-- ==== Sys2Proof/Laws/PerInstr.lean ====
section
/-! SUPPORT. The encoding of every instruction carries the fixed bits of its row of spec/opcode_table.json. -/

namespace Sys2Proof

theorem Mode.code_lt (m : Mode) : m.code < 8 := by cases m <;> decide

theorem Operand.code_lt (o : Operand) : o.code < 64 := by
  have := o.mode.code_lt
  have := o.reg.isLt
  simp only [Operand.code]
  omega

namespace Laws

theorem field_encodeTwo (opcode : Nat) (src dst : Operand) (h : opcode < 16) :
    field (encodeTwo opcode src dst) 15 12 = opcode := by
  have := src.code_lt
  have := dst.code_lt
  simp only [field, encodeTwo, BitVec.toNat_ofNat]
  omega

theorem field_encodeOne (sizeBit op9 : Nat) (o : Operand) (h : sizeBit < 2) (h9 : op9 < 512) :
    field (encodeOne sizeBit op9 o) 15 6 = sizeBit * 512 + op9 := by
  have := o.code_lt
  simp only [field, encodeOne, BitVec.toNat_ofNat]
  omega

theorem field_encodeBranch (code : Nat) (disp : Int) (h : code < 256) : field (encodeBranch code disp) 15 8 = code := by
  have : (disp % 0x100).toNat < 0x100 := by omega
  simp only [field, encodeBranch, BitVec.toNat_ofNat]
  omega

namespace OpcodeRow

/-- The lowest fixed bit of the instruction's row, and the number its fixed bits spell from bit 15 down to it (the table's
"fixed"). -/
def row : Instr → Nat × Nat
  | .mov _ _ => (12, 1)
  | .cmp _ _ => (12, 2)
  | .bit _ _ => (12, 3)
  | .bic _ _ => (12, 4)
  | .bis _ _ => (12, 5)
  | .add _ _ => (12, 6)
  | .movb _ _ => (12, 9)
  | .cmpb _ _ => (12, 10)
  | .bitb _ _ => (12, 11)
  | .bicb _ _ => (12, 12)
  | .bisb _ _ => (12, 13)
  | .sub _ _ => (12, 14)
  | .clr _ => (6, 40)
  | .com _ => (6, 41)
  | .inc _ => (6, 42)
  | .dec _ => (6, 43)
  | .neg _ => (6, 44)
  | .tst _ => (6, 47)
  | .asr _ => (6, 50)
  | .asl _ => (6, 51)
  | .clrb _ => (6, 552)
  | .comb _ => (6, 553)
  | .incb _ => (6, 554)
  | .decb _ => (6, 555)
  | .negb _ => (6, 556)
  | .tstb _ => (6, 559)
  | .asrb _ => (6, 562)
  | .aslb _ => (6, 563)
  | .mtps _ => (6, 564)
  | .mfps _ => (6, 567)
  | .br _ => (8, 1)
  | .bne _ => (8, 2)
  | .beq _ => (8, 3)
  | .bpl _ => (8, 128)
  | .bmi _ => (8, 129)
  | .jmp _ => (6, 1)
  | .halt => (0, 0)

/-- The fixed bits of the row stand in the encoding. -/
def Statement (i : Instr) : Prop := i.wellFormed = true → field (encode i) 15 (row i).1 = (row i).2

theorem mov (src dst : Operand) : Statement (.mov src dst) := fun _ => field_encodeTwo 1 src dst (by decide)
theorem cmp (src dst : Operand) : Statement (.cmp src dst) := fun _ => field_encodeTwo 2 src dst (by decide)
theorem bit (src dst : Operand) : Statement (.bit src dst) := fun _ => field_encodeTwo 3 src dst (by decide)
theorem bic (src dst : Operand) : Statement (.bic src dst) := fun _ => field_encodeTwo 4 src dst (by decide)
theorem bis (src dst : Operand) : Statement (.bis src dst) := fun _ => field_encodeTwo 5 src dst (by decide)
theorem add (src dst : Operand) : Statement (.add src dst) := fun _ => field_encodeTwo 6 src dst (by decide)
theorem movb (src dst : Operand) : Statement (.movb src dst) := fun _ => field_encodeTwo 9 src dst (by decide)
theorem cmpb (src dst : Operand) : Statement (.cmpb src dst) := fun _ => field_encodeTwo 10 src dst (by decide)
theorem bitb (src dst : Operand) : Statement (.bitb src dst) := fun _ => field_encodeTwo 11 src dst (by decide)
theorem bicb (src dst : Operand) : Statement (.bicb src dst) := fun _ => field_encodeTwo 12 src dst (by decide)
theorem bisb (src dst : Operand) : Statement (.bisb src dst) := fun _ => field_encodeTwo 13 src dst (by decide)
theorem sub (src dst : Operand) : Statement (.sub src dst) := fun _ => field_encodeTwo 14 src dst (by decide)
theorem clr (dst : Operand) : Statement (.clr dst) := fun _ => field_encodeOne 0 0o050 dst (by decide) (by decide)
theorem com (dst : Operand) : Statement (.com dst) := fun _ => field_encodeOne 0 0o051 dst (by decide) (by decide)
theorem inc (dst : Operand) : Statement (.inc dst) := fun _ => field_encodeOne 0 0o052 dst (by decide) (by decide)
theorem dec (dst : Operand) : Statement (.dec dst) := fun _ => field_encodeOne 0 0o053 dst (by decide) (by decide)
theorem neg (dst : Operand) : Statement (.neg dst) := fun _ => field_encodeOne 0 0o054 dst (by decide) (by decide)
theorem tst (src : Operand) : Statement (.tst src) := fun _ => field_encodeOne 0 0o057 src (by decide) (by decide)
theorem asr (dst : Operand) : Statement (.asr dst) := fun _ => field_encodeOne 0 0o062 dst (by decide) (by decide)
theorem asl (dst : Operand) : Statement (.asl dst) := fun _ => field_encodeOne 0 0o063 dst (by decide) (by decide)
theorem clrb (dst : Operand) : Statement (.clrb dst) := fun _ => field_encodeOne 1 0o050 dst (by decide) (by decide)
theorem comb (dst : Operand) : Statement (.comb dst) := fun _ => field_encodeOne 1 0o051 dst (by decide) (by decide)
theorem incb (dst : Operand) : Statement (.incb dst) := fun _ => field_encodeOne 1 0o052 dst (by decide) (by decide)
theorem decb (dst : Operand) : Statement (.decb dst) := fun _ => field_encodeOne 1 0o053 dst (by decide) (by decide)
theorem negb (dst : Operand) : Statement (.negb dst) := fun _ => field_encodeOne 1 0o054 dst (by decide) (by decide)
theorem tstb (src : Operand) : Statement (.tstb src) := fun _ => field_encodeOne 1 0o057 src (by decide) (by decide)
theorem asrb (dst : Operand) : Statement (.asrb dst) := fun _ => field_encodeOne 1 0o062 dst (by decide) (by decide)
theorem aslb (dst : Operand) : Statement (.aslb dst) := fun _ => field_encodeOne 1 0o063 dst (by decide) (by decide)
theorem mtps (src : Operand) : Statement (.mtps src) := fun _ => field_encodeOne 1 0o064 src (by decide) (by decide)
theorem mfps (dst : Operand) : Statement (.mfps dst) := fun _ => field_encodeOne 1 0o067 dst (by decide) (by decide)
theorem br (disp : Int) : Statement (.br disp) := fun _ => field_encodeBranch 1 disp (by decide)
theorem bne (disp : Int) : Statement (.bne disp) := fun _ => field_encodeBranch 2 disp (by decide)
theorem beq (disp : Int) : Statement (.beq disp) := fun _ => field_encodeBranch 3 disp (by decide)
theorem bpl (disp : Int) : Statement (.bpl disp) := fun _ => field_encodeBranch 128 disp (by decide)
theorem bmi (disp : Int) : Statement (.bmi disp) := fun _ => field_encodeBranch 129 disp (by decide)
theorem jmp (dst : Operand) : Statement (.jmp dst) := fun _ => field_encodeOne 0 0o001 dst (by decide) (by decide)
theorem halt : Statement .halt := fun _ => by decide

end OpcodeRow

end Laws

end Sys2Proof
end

____

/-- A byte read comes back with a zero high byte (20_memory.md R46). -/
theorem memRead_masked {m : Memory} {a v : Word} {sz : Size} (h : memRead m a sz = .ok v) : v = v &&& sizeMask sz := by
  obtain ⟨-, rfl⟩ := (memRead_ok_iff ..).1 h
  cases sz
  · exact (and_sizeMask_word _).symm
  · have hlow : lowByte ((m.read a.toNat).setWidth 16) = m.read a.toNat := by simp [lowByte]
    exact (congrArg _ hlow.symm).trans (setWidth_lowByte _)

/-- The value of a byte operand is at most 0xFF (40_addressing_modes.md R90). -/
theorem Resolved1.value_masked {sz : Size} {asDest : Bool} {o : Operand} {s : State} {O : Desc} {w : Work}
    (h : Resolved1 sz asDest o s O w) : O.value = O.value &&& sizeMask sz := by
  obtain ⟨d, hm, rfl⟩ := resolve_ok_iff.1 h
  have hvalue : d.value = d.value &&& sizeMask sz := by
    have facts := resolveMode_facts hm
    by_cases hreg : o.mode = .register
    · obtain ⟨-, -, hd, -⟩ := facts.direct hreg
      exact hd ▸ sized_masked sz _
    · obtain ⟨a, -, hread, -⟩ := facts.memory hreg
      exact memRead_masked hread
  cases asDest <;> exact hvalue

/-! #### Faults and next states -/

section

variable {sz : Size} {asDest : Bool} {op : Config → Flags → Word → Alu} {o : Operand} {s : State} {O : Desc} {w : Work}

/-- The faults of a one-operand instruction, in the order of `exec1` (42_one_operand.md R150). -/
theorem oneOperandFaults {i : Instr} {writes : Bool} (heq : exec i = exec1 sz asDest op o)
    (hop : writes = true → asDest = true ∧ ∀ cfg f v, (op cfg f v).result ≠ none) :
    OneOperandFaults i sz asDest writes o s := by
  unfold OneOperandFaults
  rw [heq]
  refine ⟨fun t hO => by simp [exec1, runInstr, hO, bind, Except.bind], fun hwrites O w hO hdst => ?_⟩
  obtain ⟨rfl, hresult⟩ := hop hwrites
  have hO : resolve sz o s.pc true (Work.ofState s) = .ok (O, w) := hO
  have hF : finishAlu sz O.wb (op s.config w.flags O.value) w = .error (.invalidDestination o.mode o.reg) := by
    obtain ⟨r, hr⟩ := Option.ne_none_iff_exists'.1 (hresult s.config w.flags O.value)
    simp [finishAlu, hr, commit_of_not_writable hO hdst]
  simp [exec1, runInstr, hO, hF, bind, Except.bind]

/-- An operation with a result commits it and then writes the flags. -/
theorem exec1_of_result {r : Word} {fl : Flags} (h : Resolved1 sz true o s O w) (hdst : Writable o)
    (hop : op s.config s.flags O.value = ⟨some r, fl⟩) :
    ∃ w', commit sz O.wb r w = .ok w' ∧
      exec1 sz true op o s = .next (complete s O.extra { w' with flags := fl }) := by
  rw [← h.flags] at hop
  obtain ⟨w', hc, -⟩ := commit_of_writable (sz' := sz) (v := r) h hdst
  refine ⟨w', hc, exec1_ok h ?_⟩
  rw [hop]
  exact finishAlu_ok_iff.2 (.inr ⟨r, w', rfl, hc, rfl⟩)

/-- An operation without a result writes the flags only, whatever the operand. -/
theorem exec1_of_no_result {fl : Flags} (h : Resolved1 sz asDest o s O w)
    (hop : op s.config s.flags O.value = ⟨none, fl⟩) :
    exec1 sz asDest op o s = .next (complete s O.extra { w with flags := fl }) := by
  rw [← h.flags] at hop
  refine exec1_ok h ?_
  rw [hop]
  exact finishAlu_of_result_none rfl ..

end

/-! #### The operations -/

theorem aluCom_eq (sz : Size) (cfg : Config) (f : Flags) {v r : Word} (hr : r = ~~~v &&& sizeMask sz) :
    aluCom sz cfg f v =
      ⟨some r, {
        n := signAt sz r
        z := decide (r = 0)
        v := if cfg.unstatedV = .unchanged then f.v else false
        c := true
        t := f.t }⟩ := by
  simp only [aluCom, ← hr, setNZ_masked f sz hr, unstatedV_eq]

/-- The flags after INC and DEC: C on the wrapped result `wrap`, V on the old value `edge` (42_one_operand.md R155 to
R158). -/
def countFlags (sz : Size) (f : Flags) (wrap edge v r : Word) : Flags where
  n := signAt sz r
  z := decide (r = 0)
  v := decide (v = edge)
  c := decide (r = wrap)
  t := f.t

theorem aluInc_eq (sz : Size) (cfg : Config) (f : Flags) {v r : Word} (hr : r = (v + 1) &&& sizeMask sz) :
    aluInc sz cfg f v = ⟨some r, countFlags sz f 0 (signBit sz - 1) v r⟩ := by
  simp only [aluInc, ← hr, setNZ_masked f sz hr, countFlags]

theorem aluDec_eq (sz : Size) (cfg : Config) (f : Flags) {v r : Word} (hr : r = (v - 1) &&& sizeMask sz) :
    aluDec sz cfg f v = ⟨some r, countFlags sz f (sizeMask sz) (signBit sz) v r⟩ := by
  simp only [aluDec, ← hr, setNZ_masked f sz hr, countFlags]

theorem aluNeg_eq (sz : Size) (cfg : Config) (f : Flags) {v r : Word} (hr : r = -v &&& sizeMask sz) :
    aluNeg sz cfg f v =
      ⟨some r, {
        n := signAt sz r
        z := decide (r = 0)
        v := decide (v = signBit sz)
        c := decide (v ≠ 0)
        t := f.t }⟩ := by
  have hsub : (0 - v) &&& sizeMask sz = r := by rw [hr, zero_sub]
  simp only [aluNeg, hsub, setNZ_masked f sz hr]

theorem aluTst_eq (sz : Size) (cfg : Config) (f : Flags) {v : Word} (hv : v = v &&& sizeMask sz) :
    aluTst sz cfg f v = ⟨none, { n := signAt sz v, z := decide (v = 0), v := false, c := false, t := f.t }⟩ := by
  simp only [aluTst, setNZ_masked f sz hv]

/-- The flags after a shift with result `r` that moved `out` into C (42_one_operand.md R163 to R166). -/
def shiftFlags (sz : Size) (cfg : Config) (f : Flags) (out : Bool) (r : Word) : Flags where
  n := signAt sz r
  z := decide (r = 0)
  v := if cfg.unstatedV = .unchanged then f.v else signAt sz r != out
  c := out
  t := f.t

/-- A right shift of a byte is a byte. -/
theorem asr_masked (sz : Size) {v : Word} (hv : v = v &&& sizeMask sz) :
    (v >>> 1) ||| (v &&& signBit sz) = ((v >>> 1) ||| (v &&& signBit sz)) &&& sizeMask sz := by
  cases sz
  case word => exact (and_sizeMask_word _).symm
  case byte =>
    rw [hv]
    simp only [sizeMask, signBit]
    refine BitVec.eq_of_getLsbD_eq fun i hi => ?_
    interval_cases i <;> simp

____

Give back exactly the lines above, from the line containing "theorem bisb (src" through the line containing "theorem comb (dst", with both end lines and nothing more.

Solved problem |
theorem bisb (src dst : Operand) : Statement (.bisb src dst) := fun _ => field_encodeTwo 13 src dst (by decide)
theorem sub (src dst : Operand) : Statement (.sub src dst) := fun _ => field_encodeTwo 14 src dst (by decide)
theorem clr (dst : Operand) : Statement (.clr dst) := fun _ => field_encodeOne 0 0o050 dst (by decide) (by decide)
theorem com (dst : Operand) : Statement (.com dst) := fun _ => field_encodeOne 0 0o051 dst (by decide) (by decide)
theorem inc (dst : Operand) : Statement (.inc dst) := fun _ => field_encodeOne 0 0o052 dst (by decide) (by decide)
theorem dec (dst : Operand) : Statement (.dec dst) := fun _ => field_encodeOne 0 0o053 dst (by decide) (by decide)
theorem neg (dst : Operand) : Statement (.neg dst) := fun _ => field_encodeOne 0 0o054 dst (by decide) (by decide)
theorem tst (src : Operand) : Statement (.tst src) := fun _ => field_encodeOne 0 0o057 src (by decide) (by decide)
theorem asr (dst : Operand) : Statement (.asr dst) := fun _ => field_encodeOne 0 0o062 dst (by decide) (by decide)
theorem asl (dst : Operand) : Statement (.asl dst) := fun _ => field_encodeOne 0 0o063 dst (by decide) (by decide)
theorem clrb (dst : Operand) : Statement (.clrb dst) := fun _ => field_encodeOne 1 0o050 dst (by decide) (by decide)
theorem comb (dst : Operand) : Statement (.comb dst) := fun _ => field_encodeOne 1 0o051 dst (by decide) (by decide)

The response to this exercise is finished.